**ABOUT THIS TASK:** Pick each line containing the word "inserted" out of the data below.

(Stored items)
■ ■ ■ ■ ■

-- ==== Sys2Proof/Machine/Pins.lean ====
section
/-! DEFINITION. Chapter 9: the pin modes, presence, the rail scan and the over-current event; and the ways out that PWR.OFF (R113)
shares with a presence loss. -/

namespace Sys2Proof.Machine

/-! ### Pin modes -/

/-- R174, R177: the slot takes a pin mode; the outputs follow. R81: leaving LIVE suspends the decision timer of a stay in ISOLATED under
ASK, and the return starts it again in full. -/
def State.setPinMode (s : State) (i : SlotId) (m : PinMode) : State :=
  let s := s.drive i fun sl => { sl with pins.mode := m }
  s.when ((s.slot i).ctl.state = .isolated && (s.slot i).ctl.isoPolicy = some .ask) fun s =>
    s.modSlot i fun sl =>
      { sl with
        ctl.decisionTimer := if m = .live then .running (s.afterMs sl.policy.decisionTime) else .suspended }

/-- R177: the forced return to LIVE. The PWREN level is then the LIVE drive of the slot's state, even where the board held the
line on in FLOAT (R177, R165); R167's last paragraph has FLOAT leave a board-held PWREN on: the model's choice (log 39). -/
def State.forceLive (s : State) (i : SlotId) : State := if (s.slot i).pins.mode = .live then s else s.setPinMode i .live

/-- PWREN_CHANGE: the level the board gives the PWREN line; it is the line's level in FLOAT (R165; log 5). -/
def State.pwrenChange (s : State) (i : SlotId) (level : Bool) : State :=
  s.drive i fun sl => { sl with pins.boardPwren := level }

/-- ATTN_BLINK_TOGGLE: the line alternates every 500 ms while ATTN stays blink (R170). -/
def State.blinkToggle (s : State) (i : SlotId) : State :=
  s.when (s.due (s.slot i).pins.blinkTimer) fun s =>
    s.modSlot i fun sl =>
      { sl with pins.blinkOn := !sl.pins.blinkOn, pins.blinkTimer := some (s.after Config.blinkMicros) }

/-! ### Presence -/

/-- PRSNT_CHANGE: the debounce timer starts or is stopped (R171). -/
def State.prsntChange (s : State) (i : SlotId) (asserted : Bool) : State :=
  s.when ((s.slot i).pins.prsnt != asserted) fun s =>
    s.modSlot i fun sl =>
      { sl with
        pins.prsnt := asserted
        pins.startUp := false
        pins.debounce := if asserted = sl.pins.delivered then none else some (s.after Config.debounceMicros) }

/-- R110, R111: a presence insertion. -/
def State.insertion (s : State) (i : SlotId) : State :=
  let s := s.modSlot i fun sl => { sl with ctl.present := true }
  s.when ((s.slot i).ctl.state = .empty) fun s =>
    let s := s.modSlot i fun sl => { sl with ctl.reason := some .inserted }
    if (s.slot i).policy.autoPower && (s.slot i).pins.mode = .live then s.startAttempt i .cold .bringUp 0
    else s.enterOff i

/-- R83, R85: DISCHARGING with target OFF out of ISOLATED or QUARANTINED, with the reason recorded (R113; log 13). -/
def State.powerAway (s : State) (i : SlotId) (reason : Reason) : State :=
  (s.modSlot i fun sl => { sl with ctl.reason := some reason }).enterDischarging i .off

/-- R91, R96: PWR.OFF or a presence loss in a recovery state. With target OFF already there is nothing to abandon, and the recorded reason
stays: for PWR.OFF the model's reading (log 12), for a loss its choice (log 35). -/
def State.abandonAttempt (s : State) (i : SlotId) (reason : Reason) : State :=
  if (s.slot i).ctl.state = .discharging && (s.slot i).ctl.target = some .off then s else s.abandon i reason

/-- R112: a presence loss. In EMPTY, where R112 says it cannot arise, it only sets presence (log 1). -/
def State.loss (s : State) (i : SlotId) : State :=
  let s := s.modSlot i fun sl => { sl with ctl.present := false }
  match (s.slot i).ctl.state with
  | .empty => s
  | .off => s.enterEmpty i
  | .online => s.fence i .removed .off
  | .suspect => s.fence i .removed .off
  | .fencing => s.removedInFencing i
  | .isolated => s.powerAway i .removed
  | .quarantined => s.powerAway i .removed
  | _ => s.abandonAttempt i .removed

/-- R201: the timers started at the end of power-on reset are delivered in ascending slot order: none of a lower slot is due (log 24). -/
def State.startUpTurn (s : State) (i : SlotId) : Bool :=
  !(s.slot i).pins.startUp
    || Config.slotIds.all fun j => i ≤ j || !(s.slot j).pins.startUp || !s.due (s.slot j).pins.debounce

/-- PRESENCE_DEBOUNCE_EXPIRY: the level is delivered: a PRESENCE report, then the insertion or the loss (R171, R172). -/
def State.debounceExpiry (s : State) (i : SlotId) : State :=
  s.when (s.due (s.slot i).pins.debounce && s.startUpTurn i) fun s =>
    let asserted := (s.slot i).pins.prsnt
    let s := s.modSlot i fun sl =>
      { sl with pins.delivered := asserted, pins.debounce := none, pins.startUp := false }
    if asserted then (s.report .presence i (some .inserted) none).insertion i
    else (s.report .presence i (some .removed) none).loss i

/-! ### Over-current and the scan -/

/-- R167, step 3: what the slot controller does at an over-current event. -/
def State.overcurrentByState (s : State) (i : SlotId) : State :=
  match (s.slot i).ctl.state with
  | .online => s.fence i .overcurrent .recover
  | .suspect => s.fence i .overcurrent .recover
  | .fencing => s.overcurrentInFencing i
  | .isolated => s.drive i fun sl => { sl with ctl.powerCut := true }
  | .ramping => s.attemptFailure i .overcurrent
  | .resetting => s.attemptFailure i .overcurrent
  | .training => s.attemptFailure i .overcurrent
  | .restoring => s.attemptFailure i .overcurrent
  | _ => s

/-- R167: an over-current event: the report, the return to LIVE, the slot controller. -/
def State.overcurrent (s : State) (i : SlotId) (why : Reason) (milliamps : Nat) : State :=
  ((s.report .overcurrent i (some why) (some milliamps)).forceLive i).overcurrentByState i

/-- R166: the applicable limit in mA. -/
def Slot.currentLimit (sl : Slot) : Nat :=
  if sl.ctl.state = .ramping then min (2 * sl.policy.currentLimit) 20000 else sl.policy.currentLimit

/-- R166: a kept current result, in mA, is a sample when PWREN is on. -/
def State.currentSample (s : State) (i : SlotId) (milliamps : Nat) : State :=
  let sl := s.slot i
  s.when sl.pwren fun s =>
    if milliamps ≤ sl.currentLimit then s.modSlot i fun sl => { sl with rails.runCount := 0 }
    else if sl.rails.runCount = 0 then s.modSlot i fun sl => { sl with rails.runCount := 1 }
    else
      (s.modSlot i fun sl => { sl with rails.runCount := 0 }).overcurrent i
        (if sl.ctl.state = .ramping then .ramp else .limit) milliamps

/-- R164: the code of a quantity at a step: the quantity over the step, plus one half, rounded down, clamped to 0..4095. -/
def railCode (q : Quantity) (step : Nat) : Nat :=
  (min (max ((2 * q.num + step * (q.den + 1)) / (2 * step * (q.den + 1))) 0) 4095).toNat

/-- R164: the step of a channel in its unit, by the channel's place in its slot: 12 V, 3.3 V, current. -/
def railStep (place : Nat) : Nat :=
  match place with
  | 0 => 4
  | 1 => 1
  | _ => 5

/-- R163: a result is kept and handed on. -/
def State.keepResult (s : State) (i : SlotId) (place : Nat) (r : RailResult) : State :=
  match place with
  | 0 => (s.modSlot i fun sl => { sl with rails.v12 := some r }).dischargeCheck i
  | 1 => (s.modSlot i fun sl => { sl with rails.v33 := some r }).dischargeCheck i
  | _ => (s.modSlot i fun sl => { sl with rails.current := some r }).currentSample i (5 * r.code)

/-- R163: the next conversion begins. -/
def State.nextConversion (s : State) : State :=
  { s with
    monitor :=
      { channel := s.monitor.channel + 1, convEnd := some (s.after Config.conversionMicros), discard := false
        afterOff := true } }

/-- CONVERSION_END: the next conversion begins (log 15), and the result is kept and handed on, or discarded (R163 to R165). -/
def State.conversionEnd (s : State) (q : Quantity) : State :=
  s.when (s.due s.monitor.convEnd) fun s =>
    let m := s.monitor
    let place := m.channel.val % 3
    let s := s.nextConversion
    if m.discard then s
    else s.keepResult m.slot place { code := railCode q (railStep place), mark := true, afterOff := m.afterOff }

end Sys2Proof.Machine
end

■ ■ ■ ■ ■

**REPLY TO THE TASK:**
    let s := s.modSlot i fun sl => { sl with ctl.reason := some .inserted }
    if asserted then (s.report .presence i (some .inserted) none).insertion i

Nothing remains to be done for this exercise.